**Exercise goal**
Of the material below, only the lines from the line containing "-- ==== Sys2Proof/Machine/Time.lean" down to the line containing "(R208, R262). -/" belong in the answer, written out exactly.

START Records for the task

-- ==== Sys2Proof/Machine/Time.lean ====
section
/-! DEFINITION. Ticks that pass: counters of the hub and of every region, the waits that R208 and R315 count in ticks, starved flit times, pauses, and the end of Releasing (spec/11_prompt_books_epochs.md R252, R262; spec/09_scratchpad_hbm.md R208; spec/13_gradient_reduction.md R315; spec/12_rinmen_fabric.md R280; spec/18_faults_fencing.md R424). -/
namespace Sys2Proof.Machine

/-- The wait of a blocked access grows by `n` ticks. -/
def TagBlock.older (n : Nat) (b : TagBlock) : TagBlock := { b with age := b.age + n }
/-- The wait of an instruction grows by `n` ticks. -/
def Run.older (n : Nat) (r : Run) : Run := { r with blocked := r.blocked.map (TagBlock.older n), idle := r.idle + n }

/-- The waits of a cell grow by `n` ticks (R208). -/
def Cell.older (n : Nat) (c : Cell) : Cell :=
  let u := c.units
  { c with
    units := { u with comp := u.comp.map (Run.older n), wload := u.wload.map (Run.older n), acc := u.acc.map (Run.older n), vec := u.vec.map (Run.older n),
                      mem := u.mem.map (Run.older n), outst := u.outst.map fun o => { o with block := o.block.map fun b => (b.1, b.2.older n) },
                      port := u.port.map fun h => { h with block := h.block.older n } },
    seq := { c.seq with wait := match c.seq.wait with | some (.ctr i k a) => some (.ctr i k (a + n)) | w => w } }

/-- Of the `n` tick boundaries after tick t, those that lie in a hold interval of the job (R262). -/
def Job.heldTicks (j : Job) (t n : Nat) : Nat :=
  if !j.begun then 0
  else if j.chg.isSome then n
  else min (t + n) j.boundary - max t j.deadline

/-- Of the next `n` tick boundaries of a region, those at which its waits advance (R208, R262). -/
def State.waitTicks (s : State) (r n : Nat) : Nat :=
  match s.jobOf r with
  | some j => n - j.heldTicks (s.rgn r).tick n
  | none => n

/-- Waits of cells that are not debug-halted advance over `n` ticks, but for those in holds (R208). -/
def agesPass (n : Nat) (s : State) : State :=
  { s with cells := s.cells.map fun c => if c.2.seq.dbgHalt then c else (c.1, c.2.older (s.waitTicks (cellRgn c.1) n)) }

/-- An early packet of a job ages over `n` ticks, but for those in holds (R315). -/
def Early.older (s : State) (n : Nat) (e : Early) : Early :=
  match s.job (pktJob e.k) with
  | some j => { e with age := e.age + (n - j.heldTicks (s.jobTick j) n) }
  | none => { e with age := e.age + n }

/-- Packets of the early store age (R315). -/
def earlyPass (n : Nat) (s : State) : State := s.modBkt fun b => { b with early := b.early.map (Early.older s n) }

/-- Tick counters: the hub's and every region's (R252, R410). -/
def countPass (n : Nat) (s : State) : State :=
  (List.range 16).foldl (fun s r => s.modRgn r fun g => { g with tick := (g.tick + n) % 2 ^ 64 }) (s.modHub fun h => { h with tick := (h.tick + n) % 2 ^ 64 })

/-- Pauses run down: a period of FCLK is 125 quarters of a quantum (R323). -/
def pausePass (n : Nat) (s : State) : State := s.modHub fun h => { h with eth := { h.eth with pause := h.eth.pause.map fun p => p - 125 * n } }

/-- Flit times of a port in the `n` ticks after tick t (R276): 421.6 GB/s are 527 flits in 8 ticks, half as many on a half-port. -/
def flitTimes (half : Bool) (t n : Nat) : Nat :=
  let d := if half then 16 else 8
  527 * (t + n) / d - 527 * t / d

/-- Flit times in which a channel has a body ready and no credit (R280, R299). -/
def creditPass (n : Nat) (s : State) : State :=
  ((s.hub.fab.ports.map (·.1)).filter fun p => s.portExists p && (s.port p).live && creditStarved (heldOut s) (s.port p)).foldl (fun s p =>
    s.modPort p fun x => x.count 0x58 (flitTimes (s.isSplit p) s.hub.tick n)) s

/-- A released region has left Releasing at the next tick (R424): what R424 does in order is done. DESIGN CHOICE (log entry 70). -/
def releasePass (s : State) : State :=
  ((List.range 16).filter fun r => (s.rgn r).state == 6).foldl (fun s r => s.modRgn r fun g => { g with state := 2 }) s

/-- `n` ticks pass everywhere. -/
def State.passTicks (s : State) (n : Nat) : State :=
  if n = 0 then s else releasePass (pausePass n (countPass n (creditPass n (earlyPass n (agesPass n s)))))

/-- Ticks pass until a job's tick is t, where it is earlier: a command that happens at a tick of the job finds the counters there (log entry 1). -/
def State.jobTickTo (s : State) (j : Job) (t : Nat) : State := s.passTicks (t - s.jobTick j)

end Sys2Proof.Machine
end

END Records for the task
START Records for the task

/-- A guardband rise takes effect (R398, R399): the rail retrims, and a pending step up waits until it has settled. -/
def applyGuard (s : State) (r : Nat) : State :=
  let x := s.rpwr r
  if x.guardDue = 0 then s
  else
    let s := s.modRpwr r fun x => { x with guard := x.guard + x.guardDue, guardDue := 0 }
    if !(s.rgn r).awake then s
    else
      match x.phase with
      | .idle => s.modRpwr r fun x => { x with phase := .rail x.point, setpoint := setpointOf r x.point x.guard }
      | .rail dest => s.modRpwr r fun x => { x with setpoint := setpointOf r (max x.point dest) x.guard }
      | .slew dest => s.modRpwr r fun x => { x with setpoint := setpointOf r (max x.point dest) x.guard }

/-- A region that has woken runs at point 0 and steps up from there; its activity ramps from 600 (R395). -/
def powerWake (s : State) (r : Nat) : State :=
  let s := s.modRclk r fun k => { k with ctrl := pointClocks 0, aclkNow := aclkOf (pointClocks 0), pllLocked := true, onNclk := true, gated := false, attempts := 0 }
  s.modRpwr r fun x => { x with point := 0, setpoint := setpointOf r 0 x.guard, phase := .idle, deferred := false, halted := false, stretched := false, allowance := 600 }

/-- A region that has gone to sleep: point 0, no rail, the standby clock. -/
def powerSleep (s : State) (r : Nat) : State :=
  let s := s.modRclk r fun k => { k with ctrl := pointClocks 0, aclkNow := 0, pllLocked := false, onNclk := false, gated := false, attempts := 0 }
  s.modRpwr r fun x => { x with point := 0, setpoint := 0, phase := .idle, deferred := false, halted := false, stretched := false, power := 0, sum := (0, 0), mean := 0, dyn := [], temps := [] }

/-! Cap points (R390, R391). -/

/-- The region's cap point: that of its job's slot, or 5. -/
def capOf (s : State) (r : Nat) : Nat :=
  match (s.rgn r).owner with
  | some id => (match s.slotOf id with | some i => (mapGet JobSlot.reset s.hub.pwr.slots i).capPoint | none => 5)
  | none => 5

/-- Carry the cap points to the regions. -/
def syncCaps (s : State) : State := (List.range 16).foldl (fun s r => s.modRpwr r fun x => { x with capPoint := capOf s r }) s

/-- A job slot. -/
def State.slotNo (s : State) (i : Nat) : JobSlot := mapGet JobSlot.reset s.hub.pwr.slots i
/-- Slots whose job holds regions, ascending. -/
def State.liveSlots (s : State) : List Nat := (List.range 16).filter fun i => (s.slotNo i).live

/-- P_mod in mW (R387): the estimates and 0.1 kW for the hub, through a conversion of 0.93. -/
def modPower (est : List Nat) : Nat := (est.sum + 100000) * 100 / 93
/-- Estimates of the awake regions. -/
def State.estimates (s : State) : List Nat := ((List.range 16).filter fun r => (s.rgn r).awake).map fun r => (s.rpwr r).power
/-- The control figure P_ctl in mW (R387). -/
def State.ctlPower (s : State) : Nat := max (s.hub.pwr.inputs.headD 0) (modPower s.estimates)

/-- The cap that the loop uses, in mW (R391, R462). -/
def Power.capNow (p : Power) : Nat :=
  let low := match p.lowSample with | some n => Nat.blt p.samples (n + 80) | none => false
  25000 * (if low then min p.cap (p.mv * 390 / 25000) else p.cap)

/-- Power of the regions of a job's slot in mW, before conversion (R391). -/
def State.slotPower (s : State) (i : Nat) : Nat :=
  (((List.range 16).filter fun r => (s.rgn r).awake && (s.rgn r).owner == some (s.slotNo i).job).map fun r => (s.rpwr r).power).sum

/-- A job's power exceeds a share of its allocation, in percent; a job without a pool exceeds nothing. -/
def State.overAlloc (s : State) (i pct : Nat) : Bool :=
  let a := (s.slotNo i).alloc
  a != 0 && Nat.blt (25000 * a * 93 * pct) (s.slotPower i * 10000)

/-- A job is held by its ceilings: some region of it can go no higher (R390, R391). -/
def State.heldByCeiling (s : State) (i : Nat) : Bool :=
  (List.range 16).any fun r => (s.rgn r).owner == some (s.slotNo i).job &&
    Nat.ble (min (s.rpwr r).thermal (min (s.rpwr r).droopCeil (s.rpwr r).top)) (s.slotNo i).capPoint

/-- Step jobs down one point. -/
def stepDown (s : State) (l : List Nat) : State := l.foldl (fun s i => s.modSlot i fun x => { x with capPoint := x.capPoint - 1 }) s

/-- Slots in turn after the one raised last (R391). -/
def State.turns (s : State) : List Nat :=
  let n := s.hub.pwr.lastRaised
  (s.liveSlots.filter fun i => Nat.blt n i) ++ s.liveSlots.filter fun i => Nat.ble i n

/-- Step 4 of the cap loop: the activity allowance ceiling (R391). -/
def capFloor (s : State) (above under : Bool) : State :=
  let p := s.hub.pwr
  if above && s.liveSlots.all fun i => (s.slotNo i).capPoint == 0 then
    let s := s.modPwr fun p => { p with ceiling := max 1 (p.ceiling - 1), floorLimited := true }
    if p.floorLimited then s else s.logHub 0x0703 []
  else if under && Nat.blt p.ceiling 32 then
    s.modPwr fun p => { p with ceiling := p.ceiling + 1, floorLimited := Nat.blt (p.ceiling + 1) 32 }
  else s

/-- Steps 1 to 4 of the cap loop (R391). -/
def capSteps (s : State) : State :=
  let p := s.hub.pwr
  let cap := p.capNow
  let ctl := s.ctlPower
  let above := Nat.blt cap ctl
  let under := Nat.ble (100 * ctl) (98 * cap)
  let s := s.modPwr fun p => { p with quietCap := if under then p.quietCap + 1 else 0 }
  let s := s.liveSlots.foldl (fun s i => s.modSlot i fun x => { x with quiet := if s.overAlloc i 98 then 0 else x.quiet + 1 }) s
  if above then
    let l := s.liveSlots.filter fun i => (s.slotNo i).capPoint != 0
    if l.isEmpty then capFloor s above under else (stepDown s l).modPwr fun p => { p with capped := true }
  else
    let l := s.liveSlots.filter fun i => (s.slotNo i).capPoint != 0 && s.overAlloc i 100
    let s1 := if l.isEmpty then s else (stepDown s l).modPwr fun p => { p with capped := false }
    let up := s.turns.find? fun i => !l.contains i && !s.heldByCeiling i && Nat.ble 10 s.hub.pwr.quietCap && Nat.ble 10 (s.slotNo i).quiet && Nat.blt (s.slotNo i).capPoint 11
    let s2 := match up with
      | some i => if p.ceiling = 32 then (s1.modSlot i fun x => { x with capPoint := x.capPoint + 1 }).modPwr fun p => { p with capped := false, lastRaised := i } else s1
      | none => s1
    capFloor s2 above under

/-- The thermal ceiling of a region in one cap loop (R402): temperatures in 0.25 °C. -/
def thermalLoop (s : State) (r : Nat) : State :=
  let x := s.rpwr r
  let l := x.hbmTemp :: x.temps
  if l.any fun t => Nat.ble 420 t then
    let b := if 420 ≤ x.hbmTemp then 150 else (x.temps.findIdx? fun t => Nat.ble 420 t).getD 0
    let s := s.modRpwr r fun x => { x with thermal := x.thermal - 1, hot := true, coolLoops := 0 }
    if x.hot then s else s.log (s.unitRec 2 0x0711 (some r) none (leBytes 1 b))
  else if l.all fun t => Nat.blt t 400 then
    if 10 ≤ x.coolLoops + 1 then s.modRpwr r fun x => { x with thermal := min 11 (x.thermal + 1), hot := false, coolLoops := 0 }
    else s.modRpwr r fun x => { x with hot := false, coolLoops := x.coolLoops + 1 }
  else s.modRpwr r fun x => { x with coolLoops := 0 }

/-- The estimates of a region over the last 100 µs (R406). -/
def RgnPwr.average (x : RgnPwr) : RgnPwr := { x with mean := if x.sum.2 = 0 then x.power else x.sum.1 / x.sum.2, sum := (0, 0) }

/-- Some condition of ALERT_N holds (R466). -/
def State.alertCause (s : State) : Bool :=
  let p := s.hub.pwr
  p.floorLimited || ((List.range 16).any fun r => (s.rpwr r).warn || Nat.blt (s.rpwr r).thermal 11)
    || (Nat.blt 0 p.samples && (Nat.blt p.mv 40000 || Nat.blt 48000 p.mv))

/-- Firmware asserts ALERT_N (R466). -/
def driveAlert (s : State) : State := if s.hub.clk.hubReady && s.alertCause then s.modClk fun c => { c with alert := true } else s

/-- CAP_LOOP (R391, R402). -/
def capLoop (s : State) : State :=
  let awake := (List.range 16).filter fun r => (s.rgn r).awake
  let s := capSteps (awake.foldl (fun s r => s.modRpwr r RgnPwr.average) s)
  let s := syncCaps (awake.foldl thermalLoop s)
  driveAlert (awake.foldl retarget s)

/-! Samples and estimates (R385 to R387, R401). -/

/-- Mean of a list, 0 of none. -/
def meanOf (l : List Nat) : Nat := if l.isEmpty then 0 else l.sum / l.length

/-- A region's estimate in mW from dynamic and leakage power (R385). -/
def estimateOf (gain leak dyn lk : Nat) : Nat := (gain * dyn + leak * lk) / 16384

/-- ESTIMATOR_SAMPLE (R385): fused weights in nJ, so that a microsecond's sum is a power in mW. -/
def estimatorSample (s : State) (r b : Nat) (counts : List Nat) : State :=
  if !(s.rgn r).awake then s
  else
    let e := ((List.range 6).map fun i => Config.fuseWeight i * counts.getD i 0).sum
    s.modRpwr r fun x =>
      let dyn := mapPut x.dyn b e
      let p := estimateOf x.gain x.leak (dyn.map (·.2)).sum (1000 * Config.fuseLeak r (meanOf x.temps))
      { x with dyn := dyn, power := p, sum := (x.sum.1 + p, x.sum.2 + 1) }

END Records for the task

**Solution to the exercise**
-- ==== Sys2Proof/Machine/Time.lean ====
section
/-! DEFINITION. Ticks that pass: counters of the hub and of every region, the waits that R208 and R315 count in ticks, starved flit times, pauses, and the end of Releasing (spec/11_prompt_books_epochs.md R252, R262; spec/09_scratchpad_hbm.md R208; spec/13_gradient_reduction.md R315; spec/12_rinmen_fabric.md R280; spec/18_faults_fencing.md R424). -/
namespace Sys2Proof.Machine

/-- The wait of a blocked access grows by `n` ticks. -/
def TagBlock.older (n : Nat) (b : TagBlock) : TagBlock := { b with age := b.age + n }
/-- The wait of an instruction grows by `n` ticks. -/
def Run.older (n : Nat) (r : Run) : Run := { r with blocked := r.blocked.map (TagBlock.older n), idle := r.idle + n }

/-- The waits of a cell grow by `n` ticks (R208). -/
def Cell.older (n : Nat) (c : Cell) : Cell :=
  let u := c.units
  { c with
    units := { u with comp := u.comp.map (Run.older n), wload := u.wload.map (Run.older n), acc := u.acc.map (Run.older n), vec := u.vec.map (Run.older n),
                      mem := u.mem.map (Run.older n), outst := u.outst.map fun o => { o with block := o.block.map fun b => (b.1, b.2.older n) },
                      port := u.port.map fun h => { h with block := h.block.older n } },
    seq := { c.seq with wait := match c.seq.wait with | some (.ctr i k a) => some (.ctr i k (a + n)) | w => w } }

/-- Of the `n` tick boundaries after tick t, those that lie in a hold interval of the job (R262). -/
def Job.heldTicks (j : Job) (t n : Nat) : Nat :=
  if !j.begun then 0
  else if j.chg.isSome then n
  else min (t + n) j.boundary - max t j.deadline

/-- Of the next `n` tick boundaries of a region, those at which its waits advance (R208, R262). -/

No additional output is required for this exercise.